$\mathbb{Z}$ itself is Archimedean, but it is not divisible: for example, there is no $b \in \mathbb{Z}$ such that $2b = 1$.
The ring $Q[x]$, with the total ordering in which a polynomial in $x$ with rational coefficients is positive if and only if its trailing coefficient is positive, is divisible, but it is not Archimedean: for example, $0 < nx < 1$ for every positive integer $n$, because $1 - nx > 0$.
Further to my comment above, in response to the revised question,
these extracts are from F. Loonstra, "Ordered groups",
Proc. Nederl. Akad. Wetensch. 49 (1946), pp. 41-46 (PDF
here):
If an ordered set $O$ is dense in itself, then generally $O$ need
not be dense-ordered. (A set $O$ is called dense-ordered if for
each pair of elements $a$ and $b$ of $O$ there is at least one
element $c$ "between" $a$ and $b$.) For ordered groups however we
prove:
If $G$ is an ordered group dense in itself, then $G$ is densely
ordered.
If there was namely between two elements $a$ and $b$ no further
element, then every element had an immediate successor and
predecessor and thus $G$ was not dense in itself. Conclusion: An
ordered group $G$ is dense in itself if and only if $G$ is densely
ordered. If on the contrary one element is isolated, then every
element is necessarily isolated; consequently:
An ordered group $G$ is either a discretely ordered group, which
means that every element has an immediate successor and predecessor,
or a densely ordered group. The property of an ordered group as
being discrete resp. dense is as a topological property invariant
for a mapping preserving the order.
If we divide an ordered set $N$ into two subsets $N_1$ and $N_2$
with the conditions:
I. Every element of $N$ belongs to one, but only one of the sets
$N_1$ and $N_2$;
II. Neither $N_1$ nor $N_2$ is empty;
III. All elements of $N_1$ precede those of $N_2$.

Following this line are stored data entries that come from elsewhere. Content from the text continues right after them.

-- ==== Sys2Proof/Laws/Memory.lean ====
section
/-! SUPPORT. SRAM as a memory: every operation keeps the canonical form, a byte reads as it was last written, and a write
leaves every other byte alone. -/

namespace Sys2Proof.Machine
open Sys2Proof

/-- The canonical form, as a property of the whole list. -/
theorem Memory.wf_iff (m : List Host.Cell) :
    Memory.wf m = true ↔ m.Pairwise (fun a b => a.1 < b.1) ∧ ∀ c ∈ m, c.2 ≠ 0#8 := by
  induction m with
  | nil => simp [Memory.wf]
  | cons c m ih =>
    cases m with
    | nil => simp [Memory.wf]
    | cons d m =>
      simp only [Memory.wf, Bool.and_eq_true, bne_iff_ne, decide_eq_true_eq, ih]
      constructor
      · rintro ⟨⟨h1, h2⟩, h3, h4⟩
        refine ⟨List.pairwise_cons.2 ⟨fun e he => ?_, h3⟩, fun e he => ?_⟩
        · rcases List.mem_cons.1 he with rfl | he
          · exact h2
          · exact Nat.lt_trans h2 ((List.pairwise_cons.1 h3).1 e he)
        · rcases List.mem_cons.1 he with rfl | he
          · exact h1
          · exact h4 e he
      · rintro ⟨h1, h2⟩
        exact ⟨⟨h2 c (by simp), (List.pairwise_cons.1 h1).1 d (by simp)⟩, (List.pairwise_cons.1 h1).2,
          fun e he => h2 e (by simp [he])⟩

/-- The cells of a byte string are in canonical form and lie in its range. -/
theorem Sram.cells_spec (bs : List Byte) : ∀ a,
    (Sram.cells a bs).Pairwise (fun x y => x.1 < y.1) ∧
      ∀ c ∈ Sram.cells a bs, c.2 ≠ 0#8 ∧ a ≤ c.1 ∧ c.1 < a + bs.length := by
  induction bs with
  | nil => intro a; simp [Sram.cells]
  | cons b bs ih =>
    intro a
    obtain ⟨h1, h2⟩ := ih (a + 1)
    simp only [Sram.cells]
    split
    · exact ⟨h1, fun c hc => ⟨(h2 c hc).1, by have := (h2 c hc).2; simp only [List.length_cons]; omega⟩⟩
    · refine ⟨List.pairwise_cons.2 ⟨fun c hc => by have := (h2 c hc).2; omega, h1⟩, fun c hc => ?_⟩
      rcases List.mem_cons.1 hc with rfl | hc
      · exact ⟨by assumption, by simp⟩
      · exact ⟨(h2 c hc).1, by have := (h2 c hc).2; simp only [List.length_cons]; omega⟩

/-- A write keeps the canonical form. -/
theorem Sram.write_wf (m : List Host.Cell) (a : Nat) (bs : List Byte) (h : Memory.wf m = true) :
    Memory.wf (Sram.write m a bs) = true := by
  obtain ⟨h1, h2⟩ := (Memory.wf_iff m).1 h
  obtain ⟨c1, c2⟩ := Sram.cells_spec bs a
  refine (Memory.wf_iff _).2 ⟨?_, fun c hc => ?_⟩
  · simp only [Sram.write, List.pairwise_append, List.mem_append, List.mem_filter, decide_eq_true_eq]
    refine ⟨⟨h1.filter _, c1, fun x hx y hy => ?_⟩, h1.filter _, fun x hx y hy => ?_⟩
    · have := (c2 y hy).2; omega
    · rcases hx with hx | hx
      · omega
      · have := (c2 x hx).2; omega
  · simp only [Sram.write, List.mem_append, List.mem_filter] at hc
    rcases hc with (hc | hc) | hc
    · exact h2 c hc.1
    · exact (c2 c hc).1
    · exact h2 c hc.1

/-- Zeroing keeps the canonical form. -/
theorem Sram.zero_wf (m : List Host.Cell) (a n : Nat) (h : Memory.wf m = true) : Memory.wf (Sram.zero m a n) = true := by
  obtain ⟨h1, h2⟩ := (Memory.wf_iff m).1 h
  refine (Memory.wf_iff _).2 ⟨h1.filter _, fun c hc => h2 c ?_⟩
  exact (List.mem_filter.1 hc).1

/-! ### Reads after writes -/

/-- Reading depends only on the cells at the address. -/
theorem Sram.read_append (m k : List Host.Cell) (x : Nat) (h : ∀ c ∈ m, c.1 ≠ x) :
    Sram.read (m ++ k) x = Sram.read k x := by
  have : m.find? (fun c => c.1 == x) = none := List.find?_eq_none.2 fun c hc => by simpa using h c hc
  simp [Sram.read, List.find?_append, this]

/-- Cells at other addresses behind do not matter. -/
theorem Sram.read_append_left (m k : List Host.Cell) (x : Nat) (h : ∀ c ∈ k, c.1 ≠ x) :
    Sram.read (m ++ k) x = Sram.read m x := by
  have : k.find? (fun c => c.1 == x) = none := List.find?_eq_none.2 fun c hc => by simpa using h c hc
  simp [Sram.read, List.find?_append, this]

/-- A filter that keeps every cell at the address does not change its reading. -/
theorem Sram.read_filter (m : List Host.Cell) (p : Host.Cell → Bool) (x : Nat) (h : ∀ c, c.1 = x → p c = true) :
    Sram.read (m.filter p) x = Sram.read m x := by
  simp only [Sram.read]
  induction m with
  | nil => rfl
  | cons c m ih =>
    by_cases hc : c.1 = x
    · simp [h c hc, hc]
    · by_cases hp : p c = true
      · simp [List.filter_cons_of_pos hp, hc]
        simpa using ih
      · simp [List.filter_cons_of_neg hp, hc]
        simpa using ih

/-- A write leaves every byte outside its range alone. -/
theorem Sram.read_write_ne (m : List Host.Cell) (a : Nat) (bs : List Byte) (x : Nat) (h : x < a ∨ a + bs.length ≤ x) :
    Sram.read (Sram.write m a bs) x = Sram.read m x := by
  have hc : ∀ c ∈ Sram.cells a bs, c.1 ≠ x := fun c hc => by have := ((Sram.cells_spec bs a).2 c hc).2; omega
  unfold Sram.write
  rcases h with h | h
  · rw [Sram.read_append_left, Sram.read_append_left _ _ _ hc, Sram.read_filter]
    · intro c hc; simp [hc, h]
    · intro c hc; have := (List.mem_filter.1 hc).2; simp at this; omega
  · rw [Sram.read_append, Sram.read_filter]
    · intro c hc; simp [hc, h]
    · intro c hc'
      rcases List.mem_append.1 hc' with hc' | hc'
      · have := (List.mem_filter.1 hc').2; simp at this; omega
      · exact hc c hc'

/-- The cells of a byte string read back as its bytes. -/
theorem Sram.read_cells (bs : List Byte) : ∀ a i, i < bs.length → Sram.read (Sram.cells a bs) (a + i) = bs.getD i 0#8 := by
  induction bs with
  | nil => intro a i h; simp at h
  | cons b bs ih =>
    intro a i h
    have hlow : ∀ c ∈ Sram.cells (a + 1) bs, c.1 ≠ a := fun c hc => by
      have := ((Sram.cells_spec bs (a + 1)).2 c hc).2; omega
    have hz : Sram.read (Sram.cells (a + 1) bs) a = 0#8 := by
      have := Sram.read_append (Sram.cells (a + 1) bs) [] a hlow
      simpa [Sram.read] using this
    cases i with
    | zero =>
      simp only [Sram.cells]
      split
      · rename_i hb; simp [hb, hz]
      · simp [Sram.read]
    | succ i =>
      have hi := ih (a + 1) i (by simpa using h)
      have e : a + (i + 1) = a + 1 + i := by omega
      simp only [Sram.cells]
      split
      · rw [e, hi]; simp
      · have := Sram.read_append [(a, b)] (Sram.cells (a + 1) bs) (a + (i + 1)) (by simp)
        simp only [List.singleton_append] at this
        rw [this, e, hi]; simp

/-- A byte reads as it was written. -/
theorem Sram.read_write (m : List Host.Cell) (a : Nat) (bs : List Byte) (i : Nat) (h : i < bs.length) :
    Sram.read (Sram.write m a bs) (a + i) = bs.getD i 0#8 := by
  unfold Sram.write
  rw [Sram.read_append_left, Sram.read_append, Sram.read_cells bs a i h]
  · intro c hc; have := (List.mem_filter.1 hc).2; simp at this; omega
  · intro c hc; have := (List.mem_filter.1 hc).2; simp at this; omega

/-- Zeroing leaves every byte outside its range alone. -/
theorem Sram.read_zero_ne (m : List Host.Cell) (a n x : Nat) (h : x < a ∨ a + n ≤ x) :
    Sram.read (Sram.zero m a n) x = Sram.read m x := by
  unfold Sram.zero
  rw [Sram.read_filter]
  intro c hc; simp [hc]; omega

/-- A zeroed byte reads 0. -/
theorem Sram.read_zero (m : List Host.Cell) (a n x : Nat) (h : a ≤ x ∧ x < a + n) : Sram.read (Sram.zero m a n) x = 0#8 := by
  have := Sram.read_append (Sram.zero m a n) [] x fun c hc => by
    have := (List.mem_filter.1 hc).2; simp at this; omega
  simpa [Sram.read] using this

end Sys2Proof.Machine
end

then we call this division of $N$ a Dedekind-cut $N_1 | N_2$ in $N$.
There are only the following cases that exclude each other:
$1$. $N_1$ has a last, $N_2$ a first element; then we call the
cut $N_1 | N_2$ a sault in $N$.
$2^a$. $N_1$ has a last, $N_2$ no first element;
$2^b$. $N_1$ has no last, $N_2$ has a first element; we call
the cut in $2^a$ and $2^b$ a continuous cut.
$3$. $N_1$ has no last. $N_2$ has no first element; the cut is
called a lacuna in the set $N$.
The ordered set $N$ is called continuously ordered, if no cut in $N$
defines a sault or a lacuna.
A non-archimedean ordered group is not continuously ordered.

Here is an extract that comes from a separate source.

theorem execTrayPowerDown_keeps {s0 s : State} (h : Keeps s0 s) (m : MasterId) (v : Nat) : OKeeps s0 (execTrayPowerDown m v s) := by
  unfold execTrayPowerDown
  exact OKeeps.next (State.gate_keeps h _ _ _ _ fun u m w hu => GKeeps.done (State.powerDown_keeps hu) _ _)

end Sys2Proof.Machine
end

If the ordering was continuous then of every cut $A | B$ either $A$
had a last, $B$ no first element, or just the reverse. We shall try
to prove, however, that in every non-archimedean ordered group there
is to define a non-continuous cut. Suppose $e < a < b$ and $a$
non-archimedean with regard to $b$. Let the class $A$ contain all
elements $\leqslant a^n$ for a positive integer $n$, $B$ the
remaining elements; $B$ is not empty, as $b \in B$. $A$ has no last
element, nor has $B$ a first element, for $B$ also contains the
elements $ba^{-1} > ba^{-2} > \cdots$ elements that precede $b$.
Therefore a non-archimedean ordered group is never a continuous
ordered set or directly: continuously ordered groups are necessarily
archimedean ordered groups.
A densely ordered group $G$ has the property that to every element
$a > e$ there exists an element $b > e$, so that $b^2 < a$.
[A proof of that is provided, but ...]
Without a proof we pronounce the following theorem:
In a continuous ordered group there exists to every element $a > e$
one element $b > e$ with $b^n = a$.
[I was just typing this out, making edits and corrections, and joining
it all up, and didn't notice that he hadn't provided a proof of this part!
I think I have a proof in my own handwritten notes from years ago, but
it might not be easy to find, and may be wrong. Let's just hope the result
is obvious ... er ... an exercise for the reader?] :)
Noah Schweber's answer to the following question may help to fill in the, er, gap
I've just left:
Is $\mathbb{R}$ the only complete ordered Abelian group?.